# 随机森林（Random Forests）
多棵决策树组合成随机森林。随机森林是分类和回归的最成功的机器学习模型之一。它们通过合并多克决策树来减少过度拟合。像决策树、随机森林处理的是类别特征，可以扩展支持多分类，可用于研究非线性特征的相互作用。  
MLlib 随机森林支持二分类和多分的分类模型，也可以用于回归使用连续型特征和分类特征。MLlib实现随机森林使用现有的决策树接口，详情可以查阅决策树那一章节。
## 基本算法（Basic algorithm）
随机森林算法通过分开训练每一棵决策树，所以训练可以并行处理。该算法随机性训练每棵决策树，最后通过合并每一棵决策树的预测结果来减少预测方差提高测试数据的性能。
### 训练（Training）
The randomness injected into the training process includes:  
* 对原始的数据进行采样在每次迭代中使用不同的训练集。
* 每个节点的分裂是考虑不同随机子集的特点。
* 除了随机化，决策树的训练都是独立的。

### 预测（Prediction）
要走一个新的实例上进行预测，随机森林必须聚合它设置的决策树，这种设置分类和回归是不一样的。  
Classification:投票方式，每一棵树的预测结果作为一类的投票，获得票数最多的类被标记为预测类。  
Regression: 取平均数，每棵树实际值，标签被预测为树的平均值。
## 使用提示（Usage tips）
我们介绍通过解释各种参数来研究如何使用随机森林，这个过程会忽略一些决策树，因为这些参数可以在决策树那个模块中查找。  

前面的这两个参数最重要了，因为经常使用它们来提高算法的性能。  
* numTrees: Number of trees in the forest.  
    。Increasing the number of trees will decrease the variance in predictions, improving the model’s test-time accuracy.  
    。Training time increases roughly linearly in the number of trees.
* maxDepth: Maximum depth of each tree in the forest. 
    。Increasing the depth makes the model more expressive and powerful. However, deep trees take longer to train and are also more prone to overfitting.  
    。In general, it is acceptable to train deeper trees when using random forests than when using a single decision tree. One tree is more likely to overfit than a random forest (because of the variance reduction from averaging multiple trees in the forest).  
    
下面的这两个参数不一定要设置，但是有时候设置这两个参数可以加快训练过程。
* subsamplingRate: This parameter specifies the size of the dataset used for training each tree in the forest, as a fraction of the size of the original dataset. The default (1.0) is recommended, but decreasing this fraction can speed up training.

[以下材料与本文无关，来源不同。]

-- ==== Sys2Proof/Machine/Receive.lean ====
section
/-! DEFINITION. The receive dispatcher (spec 01 section 1.3): the sender check, duplicate suppression, the update of
the peer record, decoding and routing. -/

namespace Sys2Proof.Machine

/-- The dispatcher's counters change. -/
def State.dispatch (s : State) (f : Dispatcher → Dispatcher) : State := { s with disp := f s.disp }

/-- A message is malformed (R13). -/
def State.malformed (s : State) : State := s.dispatch fun d => { d with malformed := bump d.malformed }

/-- The sender check (R10, log 8): 0, 63 and above, and the part's own id. -/
def State.badSender (s : State) (sender : Nat) : Bool :=
  decide (sender = 0) || decide (63 ≤ sender) || decide (sender = s.own)

/-- The oldest entry leaves a lane's queue (R7, R9). -/
def State.popRx (s : State) (l : Lane) : State := s.modLane l fun x => { x with queue := x.queue.drop 1 }

/-- A lane's quiet count is refreshed (R18). -/
def State.refreshLane (s : State) (l : Lane) : State := s.modLane l fun x => { x with quietCount := 0 }

/-- A suppressed message: the other lane's copy (R11). -/
def State.suppress (s : State) (l : Lane) (sender : Nat) : State :=
  { s.refreshLane l with peers := modPeer s.peers sender fun p => p.heardOn l }

/-- The step of a restarted estimator is noticed and passed to the cue unit (R55, R145). -/
def Works.stepped (e : Env) (station : Nat) (step : Option Int) (w : Works) : Works :=
  match step with
  | none => w
  | some d => (w.notice e .clockStep none (paramStep station d)).clockStep e station

/-- A SAT flag set from clear is noticed (R56). -/
def Works.saturated (e : Env) (station : Nat) (set : Bool) (w : Works) : Works :=
  if set then w.notice e .estimateSaturated none (BitVec.ofNat 32 station) else w

/-- The sample of an accepted message (R52 to R56). -/
def State.sample (s : State) (p : Peer) (m : RxMsg) : Sampled :=
  let sm := formSample s.cfg.linkDelay m.arrival m.stamp
  p.est.take s.cfg sm.1 sm.2

/-- An accepted message updates its sender's record and meets the estimator (R12). -/
def State.acceptMsg (s : State) (l : Lane) (p : Peer) (m : RxMsg) : State :=
  let r := s.sample p m
  let s1 :=
    { s.refreshLane l with peers := modPeer s.peers p.station fun q => { q.accept l m with est := r.est } }
  s1.onWorks fun w => (w.saturated s1.env p.station r.satSet).stepped s1.env p.station r.step

/-- The dispatcher takes the oldest entry of a lane's queue, if it is one that the command names, and handles it by
R10 to R13; an accepted entry is routed by the last step (R9, log 12). -/
def State.takeRx (l : Lane) (names : RxMsg → Bool) (route : Nat → RxMsg → State → State) (s : State) : State :=
  match (s.lane l).queue with
  | [] => s
  | m :: _ =>
    if names m then
      let s1 := s.popRx l
      let sender := m.sender.toNat
      if s1.badSender sender then s1.dispatch fun d => { d with badSender := bump d.badSender }
      else
        match findPeer s1.peers sender with
        | none => s1
        | some p => if p.repeats m then s1.suppress l sender else route sender m (s1.acceptMsg l p m)
    else s

/-- A decoded payload is routed, or the message is malformed (R13). -/
def State.decoded {α : Type} (s : State) (x : Option α) (f : α → State) : State :=
  match x with
  | none => s.malformed
  | some a => f a

/-! ## Routing by kind (R14, R15) -/

/-- A block behind the dispatcher takes something. -/
def State.hand (s : State) (f : Env → Works → Works) : State := s.onWorks (f s.env)

/-- A TALLY entry is admitted or skipped (R15). -/
def State.tallyEntry (sender : Nat) (stamp : Tick) (s : State) (t : TallyEntry) : State :=
  match Config.localOf s.cfg t.bus with
  | none => s
  | some c =>
    if s.cfg.map[c].origin = sender then s.hand fun e w => w.mainEntry e c t stamp
    else if s.cfg.map[c].standby = sender then s.hand fun e w => w.standbyEntry e c t stamp
    else s.dispatch fun d => { d with foreignTally := bump d.foreignTally }

/-- A TALLY is routed. -/
def State.routeTally (sender : Nat) (m : RxMsg) (s : State) : State :=
  s.decoded (readTally m.payload) fun ts => ts.foldl (State.tallyEntry sender m.stamp) s

/-- A SEGMENT is admitted or skipped (R15), and reaches the mirror. -/
def State.routeSegment (sender : Nat) (m : RxMsg) (s : State) : State :=
  s.decoded (readSegment m.payload) fun seg =>
    match Config.localOf s.cfg seg.bus with
    | none => s
    | some c =>
      if s.cfg.map[c].origin = sender ∨ s.cfg.map[c].standby = sender then s.hand fun e w => w.takeSegment e c seg
      else s.dispatch fun d => { d with foreignSegment := bump d.foreignSegment }

/-- A CLAIM entry reaches the claim unit when its bus channel is mapped (R14). -/
def State.claimEntry (sender : Nat) (s : State) (x : ClaimEntry) : State :=
  match Config.localOf s.cfg x.bus with
  | none => s
  | some c => s.hand fun e w => w.claimEntry e c sender x

/-- A CLAIM is routed. -/
def State.routeClaim (sender : Nat) (m : RxMsg) (s : State) : State :=
  s.decoded (readClaim m.payload) fun xs => xs.foldl (State.claimEntry sender) s

/-- A CUE is ignored (R14). -/
def State.routeCue (m : RxMsg) (s : State) : State :=
  if cueWellFormed m.payload then s.dispatch fun d => { d with cueIgnored := bump d.cueIgnored } else s.malformed

/-- A PORT STATUS reaches the cue unit (R14). -/
def State.routePortStatus (sender : Nat) (m : RxMsg) (s : State) : State :=
  s.decoded (readPortStatus m.payload) fun ps => s.hand fun e w => w.takePortStatus e sender ps

/-- A TIME MARK reaches the timebase (R14). -/
def State.routeTimeMark (sender : Nat) (m : RxMsg) (s : State) : State :=
  s.decoded (readTimeMark m.payload) (s.takeMark sender m.arrival)

/-- A REPORT is not routed (R14). -/
def State.routeReport (m : RxMsg) (s : State) : State := if reportWellFormed m.payload then s else s.malformed

/-- An AS-RUN is not routed (R14). -/
def State.routeAsRun (m : RxMsg) (s : State) : State := if asRunWellFormed m.payload then s else s.malformed

/-- A directive is targeted at the part: its target is 63 or the part's own id (R14). A target of 0 is none (R190), so
it is not targeted at a part whose straps read 0, which names no station (R183, log 27). -/
def State.isTarget (s : State) (target : Nat) : Bool :=
  decide (target = 63) || (decide (target ≠ 0) && decide (target = s.own))

/-- A DIRECTIVE whose target is the part's own id or 63 reaches the directive unit (R14). -/
def State.routeDirective (unit : Directive → State → State) (m : RxMsg) (s : State) : State :=
  s.decoded (readDirective m.payload) fun d =>
    if s.isTarget d.target then unit d s
    else s.dispatch fun x => { x with notTargeted := bump x.notTargeted }

/-- An entry is of a kind. -/
def RxMsg.isKind (k : MsgKind) (m : RxMsg) : Bool := decide (m.kind = k)

/-- An entry is a DIRECTIVE of a kind, or a malformed one (log 12). -/
def RxMsg.isDirective (k : DirKind) (m : RxMsg) : Bool :=
  decide (m.kind = .directive) &&
    match readDirective m.payload with
    | none => true
    | some d => decide (d.kind = k)

/-- A directive command: the dispatcher takes the entry, and the unit checks it and applies its effect (R172). -/
def State.takeDirective (l : Lane) (k : DirKind) (unit : Nat → Directive → State → State) (s : State) : State :=
  s.takeRx l (RxMsg.isDirective k) fun sender m => State.routeDirective (unit sender) m

/-- The directive unit meets a directive that names a channel. -/
def State.direct (sixth : Env → Chan → Works → Option Nat) (effect : Env → Nat → Directive → Chan → Works → Works)
    (noticed : Bool) (sender : Nat) (d : Directive) (s : State) : State :=
  s.hand fun e w => w.directive e sender d sixth (effect e sender d) noticed

/-- The directive unit meets a RETIME (R46, R176). -/
def State.directRetime (sender : Nat) (d : Directive) (s : State) : State :=
  let clk := if s.works.retimePasses s.env sender d then s.clk.retime else s.clk
  { (s.hand fun e w => w.retime e sender d) with clk := clk }

end Sys2Proof.Machine
end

* featureSubsetStrategy: Number of features to use as candidates for splitting at each tree node. The number is specified as a fraction or function of the total number of features. Decreasing this number will speed up training, but can sometimes impact performance if too low.

## 例子（Examples）

### Classification
The example below demonstrates how to load a LIBSVM data file, parse it as an RDD of LabeledPoint and then perform classification using a Random Forest. The test error is calculated to measure the algorithm accuracy.

In [2]:
val PATH = "file:///Users/lzz/work/SparkML/"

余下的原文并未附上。